Me too. I’ve seen Joe Hockey around several times during the past couple of weeks. But nothing of Mike Bailey. Not even any brochures.
I don’t understand it either. Beyond “I don’t like Liberals”, what’s the concern? He’s boring and lacking in charisma, but that’s often no bad thing either. How is he worse than Howard?
I ended up voting against the Libs (first time in many a year, and it wasn’t an easy thing to do) because of Workchoices. However, I’d have voted Coalition if it wasn’t for the industrial stuff, and Howard’s retirement and a Costello government would not have even been remotely a factor in how I voted.

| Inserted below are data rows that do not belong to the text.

-- ==== Sys2Proof/Config.lean ====
section
/-!
DEFINITION. What one device fixes, and the free values: what the spec leaves open has no body here, so nothing can be
proved of it. Each free value is applied to the state's counter `free`, or to the operands it depends on.
-/

namespace Sys2Proof.Config

/-- Rate of a domain clock, in units of 2^−40, that a servo's loop sets after an accepted sample (08 R203 gives the loop's
bandwidth and no gains); the machine clamps it to the range of R191. Free value (log 20). -/
opaque servoRate : Nat → Int

/-- Filtered offset of a servo after an accepted sample, in units of 2^−16 ns (08 R203 states no filter). Free value
(log 20). -/
opaque servoFiltered : Nat → Int

/-- Whether the bit that stands in a spare column differs from the true one, before the rewrite reaches a row (06 R156 says
only that it may). Free value (log 21), by Plot, macro and macro row. -/
opaque staleColumn : Nat → Bool

/-- The check burst that holds the check bytes of a 64-byte burst of physical DRAM (18 R440, R441: bank, row and column
follow by a fixed map that the spec does not give). Free value (log 22). -/
opaque checkBurst : Nat → Nat

/-- Whether the device is a TH9400-E rather than a TH9400-C (19 R462). -/
opaque extended : Bool

/-- SHA-256, which the spec names and does not restate (15 R367, R376; 13 R332). Free value (log 23). -/
opaque sha256 : List Byte → List Byte

/-- CRC-32 of IEEE 802.3, which the spec names and does not restate (19 R471). Free value (log 23). -/
opaque crc32 : List Byte → Nat

/-- AES-256-GCM by key, IV and additional data, which the spec names and does not restate (14 R347, 15 R363): the ciphertext
followed by its 16-byte check value. Free value (log 23). -/
opaque gcmSeal : List Byte → Nat → List Byte → List Byte → List Byte

/-- The inverse of `gcmSeal`: none where the check value fails. Free value (log 23). -/
opaque gcmOpen : List Byte → Nat → List Byte → List Byte → Option (List Byte)

/-- A circular post-modify of a Sprout's address register, by offset, length and modifier: the spec does not say where the
circular buffer begins (05 R121). Free value (log 31). -/
opaque circular : Nat → Nat → Int → Nat

/-- The condition that CMP sets of two packed pairs, by relation (05 R121 states none). Free value (log 31). -/
opaque packedCompare : Nat → Nat → Nat → Bool

/-- Instruction index at which a Sprout begins the work of a descriptor (05 R135 gives none). Free value (log 32). -/
opaque sproutEntry : Nat → Nat

/-- Index, in the Plot's pace, of the step in which a taken branch issues: which of the 16 fetch slots it meets (05 R124). No command tells
how the pace moved on meanwhile. Free value (log 200). -/
opaque paceIndex : Nat → Nat

/-- The Big Top bank that a Sprout's watch register names, the Furrow, and the value watched (05 R126 gives the register no layout).
Free values (log 201). -/
opaque watchBank : Nat → Nat
/-- The Furrow that a watch register names. -/
opaque watchFurrow : Nat → Nat
/-- The cursor value that a watch register names. -/
opaque watchValue : Nat → Nat

/-- SINR field of a status word (05 R136 states no estimator). Free value (log 32). -/
opaque sinr : Nat → Nat

/-- An entry of a Sprout's return stack after a fifth CALL, and what RET finds on an empty one (05 R121 gives the depth
only). Free value (log 31). -/
opaque retStack : Nat → Nat

/-- Where a gather request that is not aligned to its size lands, in units of its size (05 R129 says that it must be aligned).
Free value (log 31). -/
opaque gatherAlign : Nat → Nat → Nat

/-- Safety Net bundles of a netted work-list item (11 R287): the bundle's PRBs follow from the ports, which the item does not
carry. Free value (log 46), by item. -/
opaque bundles : Nat → Nat

/-- Whether a Plan breaks a library-entry rule that cannot be read from the formats the spec gives (11 R276 codes 0x08, 0x0D, and 0x09 of
Sprout code). Free value (log 47), by code and Plan. -/
opaque planRefused : Nat → List Byte → Bool

/-- Sum of a row's products in a column where the pass names another weight format or mode than its tile was loaded with
(03 R77 states none). Free value (log 51), by draw, row and column. -/
opaque foreignTile : Nat → Nat → Nat → Int

/-- Whether a Sieve stream delivers the second of a Lane's two INT4 elements (02 R36 gives a Lane two, 04 R100 names none of them). Free
value (log 52), by the Lane's byte. -/
opaque int4Lane : Nat → Bool

/-- The other INT4 element of a Lane that a chain writes (log 52). -/
opaque int4Other : Nat → Nat

/-- Mark row of an iteration of a block-format stream, which has no Lane rows for it to follow (02 R37). Free value (log 52). -/
opaque bfpMark : Nat → Nat

/-- Which of the rows after a block-format tensor's last block row holds the mark row of an iteration: the tensor has no Lane rows for it to
follow (02 R37). Free value (log 52), by stream and iteration. -/
opaque bfpMarkRow : Nat → Nat → Nat

/-- Result of a Sieve function (04 R108), by function and operand: tables of the silicon that the spec does not print. Free value
(log 53). -/
opaque sieveFunction : Nat → Nat → Nat

/-- Steps of a save or a restore of rows at a PPT (11 R289 gives no count). Free value (log 54). -/
opaque saveSteps : Nat → Nat

/-- LDPC decoding of a code block (10 R255): hard decisions, iterations run, whether it converged, by header, weight set, code-block
entry and LLRs. The base graphs stand in TS 38.212, which the spec names and does not restate. Free value (log 65). -/
opaque ldpcDecode : Nat → Nat → Nat → List Byte → List Bool × Nat × Bool

/-- Whether bits end in a CRC that holds, by CRC (0 CRC16, 1 CRC24A, 2 CRC24B; TS 38.212). Free value (log 65). -/
opaque crcHolds : Nat → List Bool → Bool

/-- Polar decoding of a job (10 R259; TS 38.212): payload bits, whether the chosen path's CRC passes, its metric. Free value
(log 65). -/
opaque polarDecode : Nat → List Byte → List Bool × Bool × Nat

/-- Output of an encode job (10 R259, R260; TS 38.212, TS 38.211), by header, code-block entries and payload. Free value (log 65). -/
opaque encodeOut : Nat → List Nat → List Byte → List Byte

/-- Whether a job's ZC, K′ or N_cb breaks TS 38.212 (10 R254). Free value (log 65). -/
opaque jobBreaks : Nat → Bool

/-- A sample of block scaling or μ-law decoded (09 R217; the O-RAN CUS-plane specification), by
header, parameter and field. Free value (log 69). -/
opaque iqDecode : Nat → Nat → Nat → Int

/-- A PRB compressed by those methods, by header and values. Free value (log 69). -/
opaque iqEncode : Nat → List Int → Nat

/-- The rotator's two coefficients for an angle in units of 2^−32 cycle, in units of 2^−64 (09 R224: a table with interpolation, accurate
to 2^−17, which is not printed); the machine keeps them within 2^−17 of the cosine and the sine. Free value (log 70). -/
opaque rotator : Nat → Int × Int

/-- N_PRB of the grid that a sample was captured on, by its record, which does not hold it (12 R309, R311). Free value (log 223). -/
opaque samplePrbs : Nat → Nat

/-- The slot of its subframe in which a sample was captured, by its record, which does not hold it (12 R309, R311). Free value (log
223). -/
opaque sampleSlot : Nat → Nat

/-- A point of the lattice of modulation compression, by width, parameters and code, in units of 2^−32 of a Q1.15 unit (09 R217; the O-RAN
CUS-plane specification). Free value (log 69). -/
opaque modPoint : Nat → Nat → Nat → Int

/-- Bytes of a U-plane frame outside its PRBs (09 R238). Free value (log 66). -/
opaque frameOverhead : Nat → Nat

/-- The EID that the flash configuration record gives, if it gives one (20 R476: a record of the board's). -/
opaque flashEid : Option Nat

/-- SHA-384, which the spec names and does not restate (15 R372). Free value (log 23). -/
opaque sha384 : List Byte → List Byte

/-- Signature of the Alias Ed25519 key over a transcript hash, by the running firmware (15 R367, R372). Free value (log 23). -/
opaque aliasEd25519 : Nat → List Byte → List Byte

/-- Signature of the Alias ML-DSA-65 key over a transcript hash, by the running firmware (15 R367, R373). Free value (log 23). -/
opaque aliasMlDsa : Nat → List Byte → List Byte

/-- The certificate chain of slot 0 (15 R372), by the running firmware and the certificate bundle in use, each by its place and
generation in flash: 2 × generation + image set. -/
opaque certChain : Nat → Nat → List Byte

/-- The ML-DSA-65 chain (15 R373), likewise. -/
opaque mlDsaChain : Nat → Nat → List Byte

/-- Digest of the boot ROM (15 R374). -/
opaque romDigest : List Byte

/-- SHA-256 of an object in flash (15 R369, R374), by object type and 2 × generation + image set. -/
opaque objectDigest : Nat → Nat → List Byte

/-- Signing key index of the helper-data record (15 R369, R374), by 2 × generation + image set. -/
opaque helperKey : Nat → Nat

/-- Versions that a console status command answers with (20 R481 states no numbering), by the running firmware. Free value (log 84). -/
opaque firmwareVersion : Nat → Nat

/-- The first item and the count that the bytes of a mailbox request name, by operation; none where they are no request (20 R484
states the items and no layout of them). Free value (log 85). -/
opaque mbRequest : Nat → List Byte → Option (Nat × Nat)

/-- The bytes of the response to GET_INFO, from the image set, and type, SVN and digest of each object (20 R484 states no layout).
Free value (log 85). -/
opaque infoBytes : Nat → List (Nat × Nat × List Byte) → List Byte

/-- What a mailbox response holds of a sensor that does not exist or is unavailable (20 R477 gives a PLDM state only). Free value
(log 85). -/
opaque noReading : Nat → Nat

/-- The 32 bytes of a console challenge (20 R481). Free value (log 84). -/
opaque challenge : Nat → Nat

/-- The responder's half of an SPDM session ID, which the device chooses (15 R372). Free value (log 79). -/
opaque rspSession : Nat → Nat

end Sys2Proof.Config
end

I genuinely don’t get the negative feeling against this guy. I am (was) a Howard supporter, but I’ve always understood the arguments of people who hated him, but Costello? Can anybody explain this (rationally and as non-partisan as possible), please?
For me it’s all the “leadership challenge” rumours that surrounded him, and the weaselly way he’d pretend it hadn’t happened. He radiates untrustworthiness more than any other.
Very similar to me.
Also like a few others enrolled in North Sydney.
Ye Gods and Little Fishes - an Oaks Dopefest???
Ok, I went. I voted. I went with Labor, again. I find Rudd sleazy and insincere, but I still hate Howard and I want Work Choices out. I would vote far more enthusastically if one of the options was for all the candidates to rot in hell, but that choice was inexplicably left off my ballot paper.